→ **Task goal**:
Among the lines below, copy exactly those from the one with "a request is" through the one with "(∃ rest, (s.inputs", counting both ends.

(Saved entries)
theorem commitTable_wf {s : State} {t : List (Word × List Bool)} (hl : t.length ≤ 256) (h : s.mem.wf) :
    (s.commitTable t).mem.wf := by
  obtain ⟨h1, h2, h3, h4, h5, h6, h7, h8, h⟩ := h
  refine ⟨h1, h2, h3, h4, h5, wf_store h6 (by simpa using hl), wf_store h7 (by simpa using hl), wf_store h8 ?_, h⟩
  rw [flatMap_slotWords_length]
  simp only [Config.nMax, Config.codeWords]
  omega

theorem commitBits_wf {s : State} {b : List Bool} (hl : b.length ≤ 65536) (h : s.mem.wf) : (s.commitBits b).mem.wf := by
  obtain ⟨h1, h2, h3, h4, h5, h6, h7, h8, h9, h10, h⟩ := h
  exact ⟨h1, h2, h3, h4, h5, h6, h7, h8, h9, wf_store h10 (by simpa using hl), h⟩

theorem commitText_wf {s : State} {t : List Word} (hl : t.length ≤ 4096) (h : s.mem.wf) : (s.commitText t).mem.wf := by
  obtain ⟨h1, h2, h3, h4, h5, h6, h7, h8, h9, h⟩ := h
  exact ⟨h1, h2, h3, h4, h5, h6, h7, h8, wf_store h9 (by simpa using hl), h⟩

theorem commitBytes_wf {s : State} {y : List Byte} (hl : y.length ≤ 8192) (h : s.mem.wf) : (s.commitBytes y).mem.wf := by
  obtain ⟨h1, h2, h3, h4, h5, h6, h7, h8, h9, h10, h11, h⟩ := h
  exact ⟨h1, h2, h3, h4, h5, h6, h7, h8, h9, h10, wf_store h11 (by simpa using hl), h⟩

theorem commitScheme_wf {s : State} {c : List Byte} (hl : c.length ≤ 65536) (h : s.mem.wf) :
    (s.commitScheme c).mem.wf := by
  obtain ⟨h1, h2, h3, h4, h5, h6, h7, h8, h9, h10, h11, h12⟩ := h
  exact ⟨h1, h2, h3, h4, h5, h6, h7, h8, h9, h10, h11, wf_store h12 (by simpa using hl)⟩

theorem reset_wf : State.reset.mem.wf := wf_unwritten

/-! ### Steps -/

/-- All that a step can be (20_memory.md R41, R57; 30_encoding.md R66; 70_reset_and_hazards.md R152): a request is
performed; the block is reset; or the engine takes its turn, at most its mark being used up. -/
theorem step_cases (s : State) :
    (∃ r rest, s.inputs = .request r :: rest ∧ s.accepts r = true ∧
      step s = .next (({ s with inputs := rest } : State).perform r)) ∨
    (∃ rest, (s.inputs = .hardReset :: rest ∨ ∃ r, s.accepts r = false ∧ s.inputs = .request r :: .hardReset :: rest) ∧
      step s = .next ({ s with inputs := rest } : State).hardReset) ∨
    (∃ inputs, (∀ rest, s.inputs ≠ .hardReset :: rest) ∧
      (∀ r rest, s.inputs = .request r :: rest → s.accepts r = false ∧ ∀ rest', rest ≠ .hardReset :: rest') ∧
      step s = engineTurn { s with inputs := inputs }) := by
  unfold step agentStep
  cases hi : s.inputs with
  | nil =>
    refine .inr (.inr ⟨s.inputs, by simp, by simp, ?_⟩)
    rfl
  | cons x rest =>
    cases x with
    | engine => exact .inr (.inr ⟨rest, by simp, by simp, rfl⟩)
    | hardReset => exact .inr (.inl ⟨rest, .inl rfl, rfl⟩)
    | request r =>
      cases ha : s.accepts r with
      | true => exact .inl ⟨r, rest, rfl, ha, by simp [ha]⟩
      | false =>
        have hne : ∀ l : List Input, (∀ rest', rest ≠ .hardReset :: rest') →
            ∀ r' rest', Input.request r :: rest = .request r' :: rest' →
              s.accepts r' = false ∧ ∀ rest'', rest' ≠ .hardReset :: rest'' := by
          intro _ hn r' rest' h
          cases h
          exact ⟨ha, hn⟩
        cases rest with
        | nil => exact .inr (.inr ⟨s.inputs, by simp, hne [] (by simp), by simp [ha]⟩)
        | cons y rest =>
          cases y with
          | hardReset => exact .inr (.inl ⟨rest, .inr ⟨r, ha, rfl⟩, by simp [ha]⟩)
          | engine => exact .inr (.inr ⟨.request r :: rest, by simp, hne [] (by simp), by simp [ha]⟩)
          | request q => exact .inr (.inr ⟨s.inputs, by simp, hne [] (by simp), by simp [ha]⟩)

/-- All that the engine's turn can be: nothing while BUSY = 0, else one command, or BadCommand (30_encoding.md R64,
R66). -/
theorem engineTurn_cases (s : State) :
    (s.busy = false ∧ engineTurn s = .next s) ∨
    (s.busy = true ∧ ∃ i, decode s.cmd = .ok i ∧ engineTurn s = exec i s) ∨
    (s.busy = true ∧ (∃ e, decode s.cmd = .error e) ∧ engineTurn s = .next (s.raise ⟨.badCommand, 0⟩)) := by
  unfold engineTurn complete
  cases hb : s.busy with
  | false => exact .inl ⟨rfl, by simp⟩
  | true =>
    cases hd : decode s.cmd with
    | ok i => exact .inr (.inl ⟨rfl, i, rfl, by simp⟩)
    | error e => exact .inr (.inr ⟨rfl, ⟨e, rfl⟩, by simp⟩)

/-- A command that ends in a next state ends in one of two ways: some commit, then `finish`, or `raise`
(30_encoding.md R66; 60_exceptions.md R131). -/
theorem exec_next {i : Instr} {s t : State} (h : exec i s = .next t) :
    (∃ r : Raise, r.kind ≠ .noError ∧ t = s.raise r) ∨
    (match i with
      | .freq => ∃ l, freqOutcome s = .ok l ∧ t = (s.commitFreq l).finish
      | .build => checkFreqs s = .ok () ∧ t = (s.commitTree (buildTree s.freqOperand)).finish
      | .derive => s.treeValid = true ∧ ∃ l, s.leafRows = some l ∧ l.length ≤ 256 ∧ (∀ e ∈ l, e.2.length ≤ 255) ∧
          t = (s.commitTable l).finish
      | .invert => invertOutcome s = .ok () ∧ t = (s.commitValid ()).finish
      | .encode => ∃ b, encodeOutcome s = .ok b ∧ t = (s.commitBits b).finish
      | .decode => ∃ l, decodeOutcome s = .ok l ∧ t = (s.commitText l).finish
      | .ser => ∃ c, serOutcome s = .ok c ∧ t = (s.commitScheme c).finish
      | .parse => ∃ l, parseOutcome s = .ok l ∧ t = (s.commitTable l).finish
      | .pack => ∃ y, packOutcome s = .ok y ∧ t = (s.commitBytes y).finish
      | .unpack => ∃ b, unpackOutcome s = .ok b ∧ t = (s.commitBits b).finish) := by
  have ne : ∀ {k k' : ErrKind}, k = k' → k' ≠ .noError → k ≠ .noError := fun h h' => h ▸ h'
  cases i
  case freq =>
    rcases completeWith_next.mp h with ⟨a, ha, rfl⟩ | ⟨r, hr, rfl⟩
    · exact .inr ⟨a, ha, rfl⟩
    · exact .inl ⟨r, ne (freqOutcome_error hr) (by decide), rfl⟩
  case build =>
    rcases completeWith_next.mp h with ⟨a, ha, rfl⟩ | ⟨r, hr, rfl⟩
    · rcases buildOutcome_cases s with ⟨hc, hb⟩ | ⟨r, -, hb⟩ <;> rw [hb] at ha <;> cases ha
      exact .inr ⟨hc, rfl⟩
    · rcases buildOutcome_cases s with ⟨hc, hb⟩ | ⟨r', hc, hb⟩ <;> rw [hb] at hr <;> cases hr
      refine .inl ⟨r, ?_, rfl⟩
      rcases checkFreqs_error hc with h | h | h <;> rw [h] <;> decide
  case derive =>
    rcases execDerive_cases s with ⟨-, hd⟩ | ⟨hv, l, hl, h1, h2, hd⟩ | ⟨-, -, hd⟩ <;>
      rw [show exec .derive s = execDerive s from rfl, hd] at h <;> cases h
    · exact .inl ⟨_, by decide, rfl⟩
    · exact .inr ⟨hv, l, hl, h1, h2, rfl⟩
  case invert =>
    rcases completeWith_next.mp h with ⟨a, ha, rfl⟩ | ⟨r, hr, rfl⟩
    · exact .inr ⟨ha, rfl⟩
    · refine .inl ⟨r, ?_, rfl⟩
      rcases invertOutcome_error hr with h | h <;> rw [h] <;> decide
  case encode =>
    rcases completeWith_next.mp h with ⟨a, ha, rfl⟩ | ⟨r, hr, rfl⟩
    · exact .inr ⟨a, ha, rfl⟩
    · refine .inl ⟨r, ?_, rfl⟩
      rcases encodeOutcome_error hr with h | h | h <;> rw [h] <;> decide
  case decode =>
    rcases completeWith_next.mp h with ⟨a, ha, rfl⟩ | ⟨r, hr, rfl⟩
    · exact .inr ⟨a, ha, rfl⟩
    · refine .inl ⟨r, ?_, rfl⟩
      rcases decodeOutcome_error hr with h | h | h <;> rw [h] <;> decide
  case ser =>
    rcases completeWith_next.mp h with ⟨a, ha, rfl⟩ | ⟨r, hr, rfl⟩
    · exact .inr ⟨a, ha, rfl⟩
    · refine .inl ⟨r, ?_, rfl⟩
      rcases serOutcome_error hr with h | h | h <;> rw [h] <;> decide
  case parse =>
    rcases completeWith_next.mp h with ⟨a, ha, rfl⟩ | ⟨r, hr, rfl⟩
    · exact .inr ⟨a, ha, rfl⟩
    · refine .inl ⟨r, ?_, rfl⟩
      rcases parseOutcome_error hr with h | h <;> rw [h] <;> decide
  case pack =>
    rcases completeWith_next.mp h with ⟨a, ha, rfl⟩ | ⟨r, hr, rfl⟩
    · exact .inr ⟨a, ha, rfl⟩
    · refine .inl ⟨r, ?_, rfl⟩
      rw [(packOutcome_error hr).1]
      exact fun h => ErrKind.noConfusion h
  case unpack =>
    rcases completeWith_next.mp h with ⟨a, ha, rfl⟩ | ⟨r, hr, rfl⟩
    · exact .inr ⟨a, ha, rfl⟩
    · refine .inl ⟨r, ?_, rfl⟩
      rcases unpackOutcome_error hr with h | h <;> rw [h] <;> decide

/-! ### The inputs do not matter to a command -/

/-- The same outcome with other inputs. -/
def withInputs (l : List Input) : Host.Outcome State Fault Refusal → Host.Outcome State Fault Refusal
  | .next t => .next { t with inputs := l }
  | .fault f => .fault f
  | .refused r => .refused r

theorem completeWith_inputs {α : Type} (s : State) (o : Except Raise α) (c : α → State → State) (l : List Input)
    (h : ∀ a, c a { s with inputs := l } = { c a s with inputs := l }) :
    completeWith { s with inputs := l } o c = withInputs l (completeWith s o c) := by
  cases o with
  | ok a => simp only [completeWith, h]; rfl
  | error r => rfl

theorem walk_inputs (s : State) (l : List Input) (fuel v : Nat) (path : List Bool) :
    State.walk { s with inputs := l } fuel v path = s.walk fuel v path := by
  induction fuel generalizing v path with
  | zero => rfl
  | succ fuel ih => simp only [State.walk, ih]; rfl

theorem leafRows_inputs (s : State) (l : List Input) : State.leafRows { s with inputs := l } = s.leafRows := by
  simp only [State.leafRows, walk_inputs]; rfl

theorem checkRowsFrom_inputs (s : State) (l : List Input) (n i : Nat) (seen : List (Word × List Bool)) :
    checkRowsFrom { s with inputs := l } n i seen = checkRowsFrom s n i seen := by
  induction n generalizing i seen with
  | zero => rfl
  | succ n ih => simp only [checkRowsFrom, ih]; rfl

/-- A command reads and writes no input (30_encoding.md R63). -/
theorem exec_inputs (i : Instr) (s : State) (l : List Input) :
    exec i { s with inputs := l } = withInputs l (exec i s) := by
  cases i
  case freq => exact completeWith_inputs s _ _ l fun _ => rfl
  case build => exact completeWith_inputs s _ _ l fun _ => rfl
  case derive =>
    show execDerive _ = withInputs l (execDerive s)
    simp only [execDerive, leafRows_inputs]
    split
    · split
      · split
        · exact completeWith_inputs s _ _ l fun _ => rfl
        · rfl
      · rfl
    · exact completeWith_inputs s _ _ l fun _ => rfl
  case invert =>
    have : invertOutcome { s with inputs := l } = invertOutcome s := by
      simp only [invertOutcome, checkRowsFrom_inputs]
    show completeWith _ _ _ = _
    rw [this]
    exact completeWith_inputs s _ _ l fun _ => rfl
  case encode => exact completeWith_inputs s _ _ l fun _ => rfl
  case decode => exact completeWith_inputs s _ _ l fun _ => rfl
  case ser => exact completeWith_inputs s _ _ l fun _ => rfl
  case parse => exact completeWith_inputs s _ _ l fun _ => rfl
  case pack => exact completeWith_inputs s _ _ l fun _ => rfl
  case unpack => exact completeWith_inputs s _ _ l fun _ => rfl

/-- Neither does the engine's turn. -/
theorem engineTurn_inputs (s : State) (l : List Input) :
    engineTurn { s with inputs := l } = withInputs l (engineTurn s) := by
  rcases engineTurn_cases s with ⟨hb, h⟩ | ⟨hb, i, hd, h⟩ | ⟨hb, ⟨e, hd⟩, h⟩ <;> rw [h]
  · exact if_neg (by show ¬ s.busy = true; rw [hb]; simp)
  · rw [← exec_inputs]
    refine (if_pos (show s.busy = true from hb)).trans ?_
    show (match decode s.cmd with | .ok i => _ | .error _ => _) = _
    rw [hd]
  · refine (if_pos (show s.busy = true from hb)).trans ?_
    show (match decode s.cmd with | .ok i => _ | .error _ => _) = _
    rw [hd]
    rfl

end Sys2Proof.Laws
end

→ **Answer box**:
/-- All that a step can be (20_memory.md R41, R57; 30_encoding.md R66; 70_reset_and_hazards.md R152): a request is
performed; the block is reset; or the engine takes its turn, at most its mark being used up. -/
theorem step_cases (s : State) :
    (∃ r rest, s.inputs = .request r :: rest ∧ s.accepts r = true ∧
      step s = .next (({ s with inputs := rest } : State).perform r)) ∨
    (∃ rest, (s.inputs = .hardReset :: rest ∨ ∃ r, s.accepts r = false ∧ s.inputs = .request r :: .hardReset :: rest) ∧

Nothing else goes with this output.